-- What the exercise asks --
What you need to produce from the material below is an exact transcription of the lines from the one with "c' : Fin 8, ∀" through the one with "(bg.toList.map fun row", both included, and no other line.

-- Recorded information --
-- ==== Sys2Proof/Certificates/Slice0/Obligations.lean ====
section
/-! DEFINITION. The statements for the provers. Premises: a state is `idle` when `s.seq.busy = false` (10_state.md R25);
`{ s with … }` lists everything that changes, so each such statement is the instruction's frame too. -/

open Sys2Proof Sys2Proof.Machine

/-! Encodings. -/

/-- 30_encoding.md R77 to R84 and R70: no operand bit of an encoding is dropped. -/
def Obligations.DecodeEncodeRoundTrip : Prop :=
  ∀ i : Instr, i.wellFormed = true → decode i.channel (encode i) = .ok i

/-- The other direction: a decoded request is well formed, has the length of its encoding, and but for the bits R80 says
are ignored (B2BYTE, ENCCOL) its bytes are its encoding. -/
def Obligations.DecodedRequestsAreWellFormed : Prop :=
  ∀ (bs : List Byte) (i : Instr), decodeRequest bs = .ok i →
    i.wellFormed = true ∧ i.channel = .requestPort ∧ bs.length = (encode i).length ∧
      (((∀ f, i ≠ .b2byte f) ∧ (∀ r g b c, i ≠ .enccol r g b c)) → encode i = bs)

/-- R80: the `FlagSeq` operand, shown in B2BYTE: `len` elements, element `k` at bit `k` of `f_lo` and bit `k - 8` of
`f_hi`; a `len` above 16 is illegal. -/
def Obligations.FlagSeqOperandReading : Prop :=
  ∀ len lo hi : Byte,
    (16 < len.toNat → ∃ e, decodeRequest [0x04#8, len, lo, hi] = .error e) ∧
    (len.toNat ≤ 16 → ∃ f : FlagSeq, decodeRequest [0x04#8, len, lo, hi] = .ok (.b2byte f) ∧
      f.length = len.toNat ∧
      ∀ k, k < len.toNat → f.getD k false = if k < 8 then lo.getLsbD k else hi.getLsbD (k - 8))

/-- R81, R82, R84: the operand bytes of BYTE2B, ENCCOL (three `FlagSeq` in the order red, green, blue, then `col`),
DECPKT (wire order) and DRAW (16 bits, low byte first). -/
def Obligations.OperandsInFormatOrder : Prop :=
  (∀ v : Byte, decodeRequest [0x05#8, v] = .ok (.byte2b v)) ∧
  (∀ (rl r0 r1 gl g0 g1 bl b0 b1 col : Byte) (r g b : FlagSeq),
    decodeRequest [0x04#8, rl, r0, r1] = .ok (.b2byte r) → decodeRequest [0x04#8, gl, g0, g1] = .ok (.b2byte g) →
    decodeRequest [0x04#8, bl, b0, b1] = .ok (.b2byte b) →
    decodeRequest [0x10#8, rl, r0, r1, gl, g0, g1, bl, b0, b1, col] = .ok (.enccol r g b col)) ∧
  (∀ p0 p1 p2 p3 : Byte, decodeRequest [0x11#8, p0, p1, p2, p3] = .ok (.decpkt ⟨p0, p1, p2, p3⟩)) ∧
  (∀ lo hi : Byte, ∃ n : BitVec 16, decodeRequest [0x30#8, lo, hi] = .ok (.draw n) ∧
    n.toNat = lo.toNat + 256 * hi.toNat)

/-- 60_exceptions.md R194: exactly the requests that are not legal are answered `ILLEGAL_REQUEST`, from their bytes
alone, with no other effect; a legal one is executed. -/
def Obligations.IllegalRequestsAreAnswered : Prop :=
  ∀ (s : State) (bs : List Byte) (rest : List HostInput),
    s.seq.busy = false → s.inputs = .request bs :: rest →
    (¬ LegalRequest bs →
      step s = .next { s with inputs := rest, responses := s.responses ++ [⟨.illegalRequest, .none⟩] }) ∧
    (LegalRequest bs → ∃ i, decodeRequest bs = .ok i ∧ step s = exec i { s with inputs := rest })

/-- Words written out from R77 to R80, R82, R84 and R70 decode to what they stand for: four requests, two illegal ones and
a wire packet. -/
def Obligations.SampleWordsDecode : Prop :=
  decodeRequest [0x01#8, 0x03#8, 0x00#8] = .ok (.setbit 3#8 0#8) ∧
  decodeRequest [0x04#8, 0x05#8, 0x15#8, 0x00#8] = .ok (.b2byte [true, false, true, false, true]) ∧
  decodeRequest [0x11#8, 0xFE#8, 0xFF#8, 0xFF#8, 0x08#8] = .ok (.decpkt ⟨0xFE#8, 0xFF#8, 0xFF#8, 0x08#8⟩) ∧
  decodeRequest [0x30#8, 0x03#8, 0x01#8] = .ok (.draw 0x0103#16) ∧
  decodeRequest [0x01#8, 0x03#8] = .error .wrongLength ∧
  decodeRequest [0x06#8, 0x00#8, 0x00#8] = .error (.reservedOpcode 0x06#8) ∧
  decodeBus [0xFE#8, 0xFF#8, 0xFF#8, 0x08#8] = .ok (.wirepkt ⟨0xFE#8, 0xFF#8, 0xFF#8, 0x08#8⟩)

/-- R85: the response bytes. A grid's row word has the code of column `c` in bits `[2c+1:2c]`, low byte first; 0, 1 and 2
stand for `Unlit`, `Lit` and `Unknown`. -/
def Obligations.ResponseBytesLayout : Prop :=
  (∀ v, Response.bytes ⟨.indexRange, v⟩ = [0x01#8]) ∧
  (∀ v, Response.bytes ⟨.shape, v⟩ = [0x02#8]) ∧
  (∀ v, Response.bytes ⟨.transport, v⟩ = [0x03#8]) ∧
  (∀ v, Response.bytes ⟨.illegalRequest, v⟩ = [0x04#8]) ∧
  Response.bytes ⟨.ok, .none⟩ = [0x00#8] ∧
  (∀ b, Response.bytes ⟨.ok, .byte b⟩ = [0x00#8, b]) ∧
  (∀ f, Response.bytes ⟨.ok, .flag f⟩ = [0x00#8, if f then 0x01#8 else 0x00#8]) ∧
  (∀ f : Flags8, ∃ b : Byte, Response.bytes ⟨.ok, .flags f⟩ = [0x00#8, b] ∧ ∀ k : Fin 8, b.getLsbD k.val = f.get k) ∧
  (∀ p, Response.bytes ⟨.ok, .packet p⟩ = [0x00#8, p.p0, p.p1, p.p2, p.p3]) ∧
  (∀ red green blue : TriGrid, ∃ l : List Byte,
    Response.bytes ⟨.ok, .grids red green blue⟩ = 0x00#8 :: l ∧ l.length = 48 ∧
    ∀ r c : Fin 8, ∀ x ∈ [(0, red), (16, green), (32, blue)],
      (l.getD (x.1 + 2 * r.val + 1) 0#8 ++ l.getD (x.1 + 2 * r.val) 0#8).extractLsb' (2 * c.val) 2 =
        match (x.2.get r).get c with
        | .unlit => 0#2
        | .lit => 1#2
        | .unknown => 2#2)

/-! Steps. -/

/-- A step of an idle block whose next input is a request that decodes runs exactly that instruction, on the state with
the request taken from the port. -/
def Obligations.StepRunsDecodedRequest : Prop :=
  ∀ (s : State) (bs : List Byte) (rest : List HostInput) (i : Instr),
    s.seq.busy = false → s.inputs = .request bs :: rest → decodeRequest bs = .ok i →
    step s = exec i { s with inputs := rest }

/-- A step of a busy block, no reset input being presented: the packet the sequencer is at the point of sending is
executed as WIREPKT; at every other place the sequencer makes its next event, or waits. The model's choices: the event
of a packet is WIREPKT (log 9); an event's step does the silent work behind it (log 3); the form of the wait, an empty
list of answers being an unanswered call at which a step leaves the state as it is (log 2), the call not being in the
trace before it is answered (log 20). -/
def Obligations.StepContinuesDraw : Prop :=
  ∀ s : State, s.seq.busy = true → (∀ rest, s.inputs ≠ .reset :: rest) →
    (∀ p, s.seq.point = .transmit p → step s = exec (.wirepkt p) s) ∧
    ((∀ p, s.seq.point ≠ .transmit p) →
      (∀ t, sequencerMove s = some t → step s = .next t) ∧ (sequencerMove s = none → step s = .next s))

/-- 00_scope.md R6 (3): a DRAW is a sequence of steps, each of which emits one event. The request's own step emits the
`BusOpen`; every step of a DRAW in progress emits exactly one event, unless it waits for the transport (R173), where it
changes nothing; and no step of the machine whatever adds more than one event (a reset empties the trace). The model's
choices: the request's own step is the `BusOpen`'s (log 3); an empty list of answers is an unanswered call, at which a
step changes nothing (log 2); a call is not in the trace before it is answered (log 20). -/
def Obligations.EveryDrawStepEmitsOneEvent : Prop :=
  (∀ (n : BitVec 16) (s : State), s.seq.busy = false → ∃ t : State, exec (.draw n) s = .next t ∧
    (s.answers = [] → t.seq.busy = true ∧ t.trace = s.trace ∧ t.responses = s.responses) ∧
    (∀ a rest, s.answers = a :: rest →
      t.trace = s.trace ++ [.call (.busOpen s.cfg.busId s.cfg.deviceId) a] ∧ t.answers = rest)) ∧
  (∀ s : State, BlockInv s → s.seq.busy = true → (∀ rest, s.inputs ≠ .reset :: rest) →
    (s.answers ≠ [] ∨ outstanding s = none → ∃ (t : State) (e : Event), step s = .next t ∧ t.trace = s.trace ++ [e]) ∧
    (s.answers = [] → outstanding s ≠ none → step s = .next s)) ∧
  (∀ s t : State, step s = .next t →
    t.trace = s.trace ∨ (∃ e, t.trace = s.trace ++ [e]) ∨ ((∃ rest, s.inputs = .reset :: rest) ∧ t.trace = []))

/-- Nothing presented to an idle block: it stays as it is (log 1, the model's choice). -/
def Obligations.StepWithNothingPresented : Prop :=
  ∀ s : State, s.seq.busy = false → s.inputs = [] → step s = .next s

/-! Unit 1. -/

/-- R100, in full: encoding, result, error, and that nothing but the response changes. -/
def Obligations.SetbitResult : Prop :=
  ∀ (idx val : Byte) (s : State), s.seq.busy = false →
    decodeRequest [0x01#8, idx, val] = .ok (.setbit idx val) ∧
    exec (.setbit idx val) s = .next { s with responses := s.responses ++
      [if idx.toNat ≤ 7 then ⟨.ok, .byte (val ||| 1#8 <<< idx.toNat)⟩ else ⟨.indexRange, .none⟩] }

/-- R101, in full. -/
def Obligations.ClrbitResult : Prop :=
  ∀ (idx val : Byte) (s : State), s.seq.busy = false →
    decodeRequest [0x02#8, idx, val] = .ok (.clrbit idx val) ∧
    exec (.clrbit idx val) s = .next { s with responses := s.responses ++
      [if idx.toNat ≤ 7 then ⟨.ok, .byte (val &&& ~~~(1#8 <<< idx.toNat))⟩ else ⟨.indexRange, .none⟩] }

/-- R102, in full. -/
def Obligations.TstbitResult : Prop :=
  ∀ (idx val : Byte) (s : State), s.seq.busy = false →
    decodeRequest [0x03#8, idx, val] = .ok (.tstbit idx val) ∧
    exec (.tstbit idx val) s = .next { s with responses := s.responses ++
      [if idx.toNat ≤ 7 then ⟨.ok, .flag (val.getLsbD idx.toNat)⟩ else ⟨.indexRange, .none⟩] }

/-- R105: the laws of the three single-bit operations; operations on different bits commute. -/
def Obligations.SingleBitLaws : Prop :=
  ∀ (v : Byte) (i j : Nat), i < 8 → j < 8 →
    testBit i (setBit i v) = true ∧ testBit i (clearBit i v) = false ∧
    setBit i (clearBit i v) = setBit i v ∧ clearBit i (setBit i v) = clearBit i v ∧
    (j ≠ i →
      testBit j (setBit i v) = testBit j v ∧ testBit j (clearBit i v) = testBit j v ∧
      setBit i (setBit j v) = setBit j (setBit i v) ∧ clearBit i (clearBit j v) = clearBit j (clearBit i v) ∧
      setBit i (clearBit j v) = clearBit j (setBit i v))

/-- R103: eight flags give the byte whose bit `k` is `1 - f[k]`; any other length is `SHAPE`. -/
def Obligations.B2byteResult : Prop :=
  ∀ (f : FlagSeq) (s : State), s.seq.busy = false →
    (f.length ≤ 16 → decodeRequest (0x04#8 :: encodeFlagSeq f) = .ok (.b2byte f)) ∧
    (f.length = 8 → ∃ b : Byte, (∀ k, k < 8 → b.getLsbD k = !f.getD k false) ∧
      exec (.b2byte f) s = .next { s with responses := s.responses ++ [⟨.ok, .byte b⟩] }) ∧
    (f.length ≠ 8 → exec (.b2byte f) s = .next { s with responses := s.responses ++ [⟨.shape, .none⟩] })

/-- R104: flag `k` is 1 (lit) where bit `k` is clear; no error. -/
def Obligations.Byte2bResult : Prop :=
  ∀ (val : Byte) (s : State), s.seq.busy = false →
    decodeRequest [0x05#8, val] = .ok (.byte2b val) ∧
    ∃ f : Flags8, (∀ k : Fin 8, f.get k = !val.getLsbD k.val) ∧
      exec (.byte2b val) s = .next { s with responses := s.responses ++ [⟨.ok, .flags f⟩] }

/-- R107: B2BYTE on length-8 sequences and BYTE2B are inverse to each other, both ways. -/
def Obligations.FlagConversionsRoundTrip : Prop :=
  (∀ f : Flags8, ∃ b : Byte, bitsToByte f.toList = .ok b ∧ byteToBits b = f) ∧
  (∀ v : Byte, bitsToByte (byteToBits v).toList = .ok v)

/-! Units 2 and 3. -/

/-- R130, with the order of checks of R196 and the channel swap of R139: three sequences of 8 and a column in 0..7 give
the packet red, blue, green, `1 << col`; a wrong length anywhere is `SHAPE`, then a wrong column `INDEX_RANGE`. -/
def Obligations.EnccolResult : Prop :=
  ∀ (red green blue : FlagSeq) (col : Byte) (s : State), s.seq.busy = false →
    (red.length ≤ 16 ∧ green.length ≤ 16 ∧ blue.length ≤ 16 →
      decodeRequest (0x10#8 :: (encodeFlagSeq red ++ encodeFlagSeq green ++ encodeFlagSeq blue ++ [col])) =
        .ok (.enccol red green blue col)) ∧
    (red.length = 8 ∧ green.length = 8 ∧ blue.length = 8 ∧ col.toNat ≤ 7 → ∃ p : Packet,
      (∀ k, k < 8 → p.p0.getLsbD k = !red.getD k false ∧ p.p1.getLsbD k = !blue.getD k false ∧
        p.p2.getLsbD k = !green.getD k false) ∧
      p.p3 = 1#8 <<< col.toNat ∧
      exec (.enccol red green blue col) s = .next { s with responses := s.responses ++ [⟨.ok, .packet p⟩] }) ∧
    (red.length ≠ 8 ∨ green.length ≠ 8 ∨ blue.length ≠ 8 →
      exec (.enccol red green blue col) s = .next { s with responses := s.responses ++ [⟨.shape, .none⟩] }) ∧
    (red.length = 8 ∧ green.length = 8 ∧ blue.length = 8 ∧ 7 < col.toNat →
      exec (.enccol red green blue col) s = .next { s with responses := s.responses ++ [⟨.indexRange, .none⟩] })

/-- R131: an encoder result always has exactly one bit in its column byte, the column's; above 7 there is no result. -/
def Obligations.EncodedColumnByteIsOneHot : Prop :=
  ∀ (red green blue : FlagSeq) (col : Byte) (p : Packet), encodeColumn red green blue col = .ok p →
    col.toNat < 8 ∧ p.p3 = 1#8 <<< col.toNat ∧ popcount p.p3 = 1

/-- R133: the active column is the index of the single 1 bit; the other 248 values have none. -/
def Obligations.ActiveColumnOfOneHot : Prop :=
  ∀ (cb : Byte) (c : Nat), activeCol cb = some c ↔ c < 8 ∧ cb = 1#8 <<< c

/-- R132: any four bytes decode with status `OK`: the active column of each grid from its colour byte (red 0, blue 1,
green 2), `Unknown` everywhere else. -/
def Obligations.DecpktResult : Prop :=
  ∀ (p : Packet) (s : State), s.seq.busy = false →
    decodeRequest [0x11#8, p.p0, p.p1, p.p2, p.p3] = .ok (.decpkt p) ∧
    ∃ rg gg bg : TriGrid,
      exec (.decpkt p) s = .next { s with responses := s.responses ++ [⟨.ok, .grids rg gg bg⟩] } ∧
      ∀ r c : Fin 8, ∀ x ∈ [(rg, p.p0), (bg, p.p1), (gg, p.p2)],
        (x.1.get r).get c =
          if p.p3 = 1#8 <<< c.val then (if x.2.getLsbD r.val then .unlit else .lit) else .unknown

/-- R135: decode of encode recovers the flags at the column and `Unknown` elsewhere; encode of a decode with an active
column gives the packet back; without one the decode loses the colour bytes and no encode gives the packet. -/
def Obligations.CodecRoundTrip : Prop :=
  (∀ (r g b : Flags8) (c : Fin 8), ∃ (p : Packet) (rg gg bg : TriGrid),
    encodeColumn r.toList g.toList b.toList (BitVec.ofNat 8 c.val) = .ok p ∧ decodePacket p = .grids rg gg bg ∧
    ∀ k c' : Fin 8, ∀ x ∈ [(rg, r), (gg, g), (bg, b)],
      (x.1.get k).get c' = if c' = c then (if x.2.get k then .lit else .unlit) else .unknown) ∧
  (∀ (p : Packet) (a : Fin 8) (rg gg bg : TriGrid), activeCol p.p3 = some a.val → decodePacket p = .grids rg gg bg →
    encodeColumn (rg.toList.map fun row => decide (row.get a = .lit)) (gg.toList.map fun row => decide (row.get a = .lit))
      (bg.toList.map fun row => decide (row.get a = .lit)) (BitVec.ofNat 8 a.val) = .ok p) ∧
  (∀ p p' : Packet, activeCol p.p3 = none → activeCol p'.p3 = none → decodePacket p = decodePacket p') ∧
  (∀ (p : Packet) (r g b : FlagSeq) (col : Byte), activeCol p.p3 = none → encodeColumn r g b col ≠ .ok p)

-- Answer for this exercise --
    ∀ k c' : Fin 8, ∀ x ∈ [(rg, r), (gg, g), (bg, b)],
      (x.1.get k).get c' = if c' = c then (if x.2.get k then .lit else .unlit) else .unknown) ∧
  (∀ (p : Packet) (a : Fin 8) (rg gg bg : TriGrid), activeCol p.p3 = some a.val → decodePacket p = .grids rg gg bg →
    encodeColumn (rg.toList.map fun row => decide (row.get a = .lit)) (gg.toList.map fun row => decide (row.get a = .lit))
      (bg.toList.map fun row => decide (row.get a = .lit)) (BitVec.ofNat 8 a.val) = .ok p) ∧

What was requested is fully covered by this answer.